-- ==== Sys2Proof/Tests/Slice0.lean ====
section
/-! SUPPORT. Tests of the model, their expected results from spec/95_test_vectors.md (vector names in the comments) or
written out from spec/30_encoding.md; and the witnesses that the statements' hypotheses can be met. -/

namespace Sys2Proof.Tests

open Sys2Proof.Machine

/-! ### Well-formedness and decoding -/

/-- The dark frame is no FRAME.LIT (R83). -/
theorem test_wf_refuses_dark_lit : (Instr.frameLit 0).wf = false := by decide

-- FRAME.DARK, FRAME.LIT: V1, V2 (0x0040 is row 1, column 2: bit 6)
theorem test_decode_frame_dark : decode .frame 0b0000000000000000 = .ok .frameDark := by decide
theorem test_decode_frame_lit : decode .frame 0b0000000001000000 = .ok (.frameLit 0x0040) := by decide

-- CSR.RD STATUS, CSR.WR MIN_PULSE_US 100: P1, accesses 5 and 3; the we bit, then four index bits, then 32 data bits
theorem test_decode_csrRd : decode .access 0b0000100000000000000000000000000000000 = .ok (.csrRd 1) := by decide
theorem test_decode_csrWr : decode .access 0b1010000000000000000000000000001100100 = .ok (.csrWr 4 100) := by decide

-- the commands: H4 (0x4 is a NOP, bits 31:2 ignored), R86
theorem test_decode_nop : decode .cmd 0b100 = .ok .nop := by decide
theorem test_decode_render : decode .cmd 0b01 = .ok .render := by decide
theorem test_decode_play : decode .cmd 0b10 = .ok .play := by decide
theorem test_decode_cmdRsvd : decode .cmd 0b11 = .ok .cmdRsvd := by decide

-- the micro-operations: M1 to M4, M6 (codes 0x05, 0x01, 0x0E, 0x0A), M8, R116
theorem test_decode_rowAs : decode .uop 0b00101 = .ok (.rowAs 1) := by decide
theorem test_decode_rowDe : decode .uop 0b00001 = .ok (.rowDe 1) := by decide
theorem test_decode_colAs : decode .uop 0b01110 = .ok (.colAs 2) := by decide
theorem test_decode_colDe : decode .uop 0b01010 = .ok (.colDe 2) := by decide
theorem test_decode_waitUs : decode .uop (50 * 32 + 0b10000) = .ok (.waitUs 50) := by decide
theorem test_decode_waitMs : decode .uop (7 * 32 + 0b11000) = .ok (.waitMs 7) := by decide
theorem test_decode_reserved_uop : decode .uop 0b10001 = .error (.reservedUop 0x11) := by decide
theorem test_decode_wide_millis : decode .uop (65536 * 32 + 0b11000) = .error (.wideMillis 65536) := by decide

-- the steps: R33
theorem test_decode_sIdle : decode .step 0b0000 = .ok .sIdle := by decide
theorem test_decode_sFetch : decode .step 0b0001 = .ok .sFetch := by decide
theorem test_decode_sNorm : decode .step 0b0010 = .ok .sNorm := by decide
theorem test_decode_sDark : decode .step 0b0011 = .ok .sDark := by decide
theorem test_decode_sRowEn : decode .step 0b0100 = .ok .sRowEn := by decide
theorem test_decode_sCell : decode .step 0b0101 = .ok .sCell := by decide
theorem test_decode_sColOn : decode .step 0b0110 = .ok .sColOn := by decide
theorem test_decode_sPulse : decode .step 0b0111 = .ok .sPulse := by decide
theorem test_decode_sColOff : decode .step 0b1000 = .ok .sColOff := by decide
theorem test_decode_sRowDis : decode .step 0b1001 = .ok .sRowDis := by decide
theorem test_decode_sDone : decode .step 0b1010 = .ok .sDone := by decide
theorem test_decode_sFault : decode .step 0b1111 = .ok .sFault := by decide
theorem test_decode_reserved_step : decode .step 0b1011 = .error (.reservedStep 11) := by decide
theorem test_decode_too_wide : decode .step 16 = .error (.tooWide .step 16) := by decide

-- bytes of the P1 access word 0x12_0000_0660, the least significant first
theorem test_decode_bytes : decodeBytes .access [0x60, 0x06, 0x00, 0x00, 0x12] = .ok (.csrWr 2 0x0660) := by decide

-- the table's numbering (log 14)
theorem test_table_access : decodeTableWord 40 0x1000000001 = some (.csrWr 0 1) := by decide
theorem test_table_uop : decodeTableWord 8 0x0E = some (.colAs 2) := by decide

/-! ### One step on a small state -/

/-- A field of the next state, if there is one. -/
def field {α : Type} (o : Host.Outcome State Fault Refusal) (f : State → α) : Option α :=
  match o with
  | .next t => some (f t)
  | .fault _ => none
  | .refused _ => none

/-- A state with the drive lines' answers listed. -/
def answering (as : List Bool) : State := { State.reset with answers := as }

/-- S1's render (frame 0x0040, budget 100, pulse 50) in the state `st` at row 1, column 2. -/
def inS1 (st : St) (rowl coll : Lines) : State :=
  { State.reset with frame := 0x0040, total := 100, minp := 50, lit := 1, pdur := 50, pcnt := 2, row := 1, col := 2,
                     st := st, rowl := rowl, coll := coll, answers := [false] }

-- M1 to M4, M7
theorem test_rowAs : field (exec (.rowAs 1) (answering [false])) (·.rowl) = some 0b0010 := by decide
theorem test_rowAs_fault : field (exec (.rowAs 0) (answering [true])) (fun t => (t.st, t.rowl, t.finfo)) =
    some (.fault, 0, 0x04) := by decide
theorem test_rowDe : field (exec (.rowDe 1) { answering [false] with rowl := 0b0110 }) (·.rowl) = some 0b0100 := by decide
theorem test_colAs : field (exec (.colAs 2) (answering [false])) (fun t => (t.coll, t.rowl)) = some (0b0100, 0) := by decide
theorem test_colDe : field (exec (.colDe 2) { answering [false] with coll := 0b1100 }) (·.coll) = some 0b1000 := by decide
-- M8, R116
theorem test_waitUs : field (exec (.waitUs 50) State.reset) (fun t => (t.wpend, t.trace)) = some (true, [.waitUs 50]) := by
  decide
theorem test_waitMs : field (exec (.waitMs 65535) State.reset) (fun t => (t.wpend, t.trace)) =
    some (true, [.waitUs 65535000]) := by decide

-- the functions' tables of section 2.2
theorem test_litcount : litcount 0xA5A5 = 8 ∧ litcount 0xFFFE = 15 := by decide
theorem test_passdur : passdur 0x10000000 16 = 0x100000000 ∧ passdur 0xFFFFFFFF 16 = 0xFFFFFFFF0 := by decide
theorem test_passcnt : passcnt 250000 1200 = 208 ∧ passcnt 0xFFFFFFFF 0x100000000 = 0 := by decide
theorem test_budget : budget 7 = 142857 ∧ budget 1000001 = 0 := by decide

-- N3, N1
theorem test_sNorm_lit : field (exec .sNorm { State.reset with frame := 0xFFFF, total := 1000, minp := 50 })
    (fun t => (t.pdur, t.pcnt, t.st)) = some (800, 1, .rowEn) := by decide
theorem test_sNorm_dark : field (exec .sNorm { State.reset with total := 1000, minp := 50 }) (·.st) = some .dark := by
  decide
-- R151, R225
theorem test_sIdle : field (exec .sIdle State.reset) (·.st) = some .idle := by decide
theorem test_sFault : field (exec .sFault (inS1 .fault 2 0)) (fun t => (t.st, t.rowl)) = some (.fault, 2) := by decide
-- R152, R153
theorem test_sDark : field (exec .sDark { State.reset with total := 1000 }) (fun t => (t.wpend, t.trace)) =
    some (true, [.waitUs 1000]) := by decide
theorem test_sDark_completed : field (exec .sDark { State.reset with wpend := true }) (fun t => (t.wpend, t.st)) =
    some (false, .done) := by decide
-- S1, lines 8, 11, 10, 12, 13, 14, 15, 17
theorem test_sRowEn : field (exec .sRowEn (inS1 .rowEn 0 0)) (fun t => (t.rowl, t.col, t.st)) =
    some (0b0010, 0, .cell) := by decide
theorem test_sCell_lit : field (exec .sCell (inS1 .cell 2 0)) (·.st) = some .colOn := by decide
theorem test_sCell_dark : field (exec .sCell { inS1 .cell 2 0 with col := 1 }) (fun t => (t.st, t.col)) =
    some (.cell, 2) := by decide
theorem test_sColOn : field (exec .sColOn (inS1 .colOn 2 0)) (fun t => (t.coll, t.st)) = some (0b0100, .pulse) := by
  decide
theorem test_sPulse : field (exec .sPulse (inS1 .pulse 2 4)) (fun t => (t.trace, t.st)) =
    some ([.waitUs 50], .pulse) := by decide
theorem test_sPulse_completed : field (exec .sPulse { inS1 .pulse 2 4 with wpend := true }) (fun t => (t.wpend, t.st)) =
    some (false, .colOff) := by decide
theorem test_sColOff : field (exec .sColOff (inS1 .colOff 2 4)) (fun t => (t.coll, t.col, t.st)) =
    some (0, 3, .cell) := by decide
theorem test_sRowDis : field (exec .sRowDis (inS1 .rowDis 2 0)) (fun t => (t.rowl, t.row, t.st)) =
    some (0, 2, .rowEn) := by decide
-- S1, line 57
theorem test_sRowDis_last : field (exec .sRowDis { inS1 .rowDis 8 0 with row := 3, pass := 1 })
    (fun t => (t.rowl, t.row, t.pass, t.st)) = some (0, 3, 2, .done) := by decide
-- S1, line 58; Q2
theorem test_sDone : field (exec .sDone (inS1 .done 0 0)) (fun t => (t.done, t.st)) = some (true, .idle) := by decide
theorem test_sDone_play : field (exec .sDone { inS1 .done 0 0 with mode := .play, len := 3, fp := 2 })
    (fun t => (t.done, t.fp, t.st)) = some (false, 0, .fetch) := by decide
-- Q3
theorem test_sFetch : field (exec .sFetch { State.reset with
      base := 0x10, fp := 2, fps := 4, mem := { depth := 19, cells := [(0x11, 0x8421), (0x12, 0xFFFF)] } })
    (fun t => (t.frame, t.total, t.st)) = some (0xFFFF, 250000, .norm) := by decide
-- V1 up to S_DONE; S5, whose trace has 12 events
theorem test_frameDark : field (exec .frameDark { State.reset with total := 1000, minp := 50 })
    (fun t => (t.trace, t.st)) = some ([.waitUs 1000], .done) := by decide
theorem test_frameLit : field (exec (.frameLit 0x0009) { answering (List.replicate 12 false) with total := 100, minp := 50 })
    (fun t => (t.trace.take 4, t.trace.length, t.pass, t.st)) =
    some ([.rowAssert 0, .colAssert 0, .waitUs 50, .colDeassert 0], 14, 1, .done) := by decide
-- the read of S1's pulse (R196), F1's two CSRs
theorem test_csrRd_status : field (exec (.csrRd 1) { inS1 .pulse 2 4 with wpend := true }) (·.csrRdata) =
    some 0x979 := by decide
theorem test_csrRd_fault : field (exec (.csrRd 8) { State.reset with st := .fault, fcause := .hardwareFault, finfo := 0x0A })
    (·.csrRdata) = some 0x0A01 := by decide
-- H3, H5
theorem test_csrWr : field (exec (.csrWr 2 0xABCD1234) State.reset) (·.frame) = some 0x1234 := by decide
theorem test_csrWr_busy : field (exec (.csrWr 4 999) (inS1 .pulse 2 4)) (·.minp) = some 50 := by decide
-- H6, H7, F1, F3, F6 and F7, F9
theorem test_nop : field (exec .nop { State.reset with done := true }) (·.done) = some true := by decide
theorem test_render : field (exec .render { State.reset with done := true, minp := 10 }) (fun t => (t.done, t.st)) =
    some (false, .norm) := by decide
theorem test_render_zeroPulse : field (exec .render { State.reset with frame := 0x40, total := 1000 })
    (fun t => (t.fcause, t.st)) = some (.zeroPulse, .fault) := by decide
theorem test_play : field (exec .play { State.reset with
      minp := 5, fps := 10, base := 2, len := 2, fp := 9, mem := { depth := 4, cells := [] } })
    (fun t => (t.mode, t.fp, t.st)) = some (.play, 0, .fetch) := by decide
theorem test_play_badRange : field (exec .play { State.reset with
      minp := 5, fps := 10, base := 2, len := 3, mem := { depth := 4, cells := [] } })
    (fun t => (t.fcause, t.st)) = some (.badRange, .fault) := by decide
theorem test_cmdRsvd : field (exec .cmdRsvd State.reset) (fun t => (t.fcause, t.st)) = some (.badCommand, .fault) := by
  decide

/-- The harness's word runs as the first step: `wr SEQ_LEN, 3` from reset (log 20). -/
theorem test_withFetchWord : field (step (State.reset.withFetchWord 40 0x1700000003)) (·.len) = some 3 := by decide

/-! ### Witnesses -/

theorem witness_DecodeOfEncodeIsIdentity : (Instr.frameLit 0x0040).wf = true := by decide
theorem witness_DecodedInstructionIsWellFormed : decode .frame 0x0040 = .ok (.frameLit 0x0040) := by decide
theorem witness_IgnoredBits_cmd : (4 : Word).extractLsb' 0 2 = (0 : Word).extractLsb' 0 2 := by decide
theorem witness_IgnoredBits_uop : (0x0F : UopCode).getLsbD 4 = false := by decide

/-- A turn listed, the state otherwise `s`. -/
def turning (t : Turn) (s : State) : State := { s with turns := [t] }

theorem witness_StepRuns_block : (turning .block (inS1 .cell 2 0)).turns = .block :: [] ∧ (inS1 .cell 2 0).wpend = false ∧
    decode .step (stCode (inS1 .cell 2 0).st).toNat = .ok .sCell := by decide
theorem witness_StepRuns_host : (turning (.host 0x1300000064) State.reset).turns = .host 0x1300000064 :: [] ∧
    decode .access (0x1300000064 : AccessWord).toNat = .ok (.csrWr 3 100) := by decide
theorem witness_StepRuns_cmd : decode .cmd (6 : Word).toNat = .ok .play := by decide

__Problem statement__
The lines to extract from the data above begin with the line containing "theorem test_sPulse : field" and end with the line containing "some (false, .colOff) := by decide". Extract them exactly, including both.

__Exercise output__
theorem test_sPulse : field (exec .sPulse (inS1 .pulse 2 4)) (fun t => (t.trace, t.st)) =
    some ([.waitUs 50], .pulse) := by decide
theorem test_sPulse_completed : field (exec .sPulse { inS1 .pulse 2 4 with wpend := true }) (fun t => (t.wpend, t.st)) =
    some (false, .colOff) := by decide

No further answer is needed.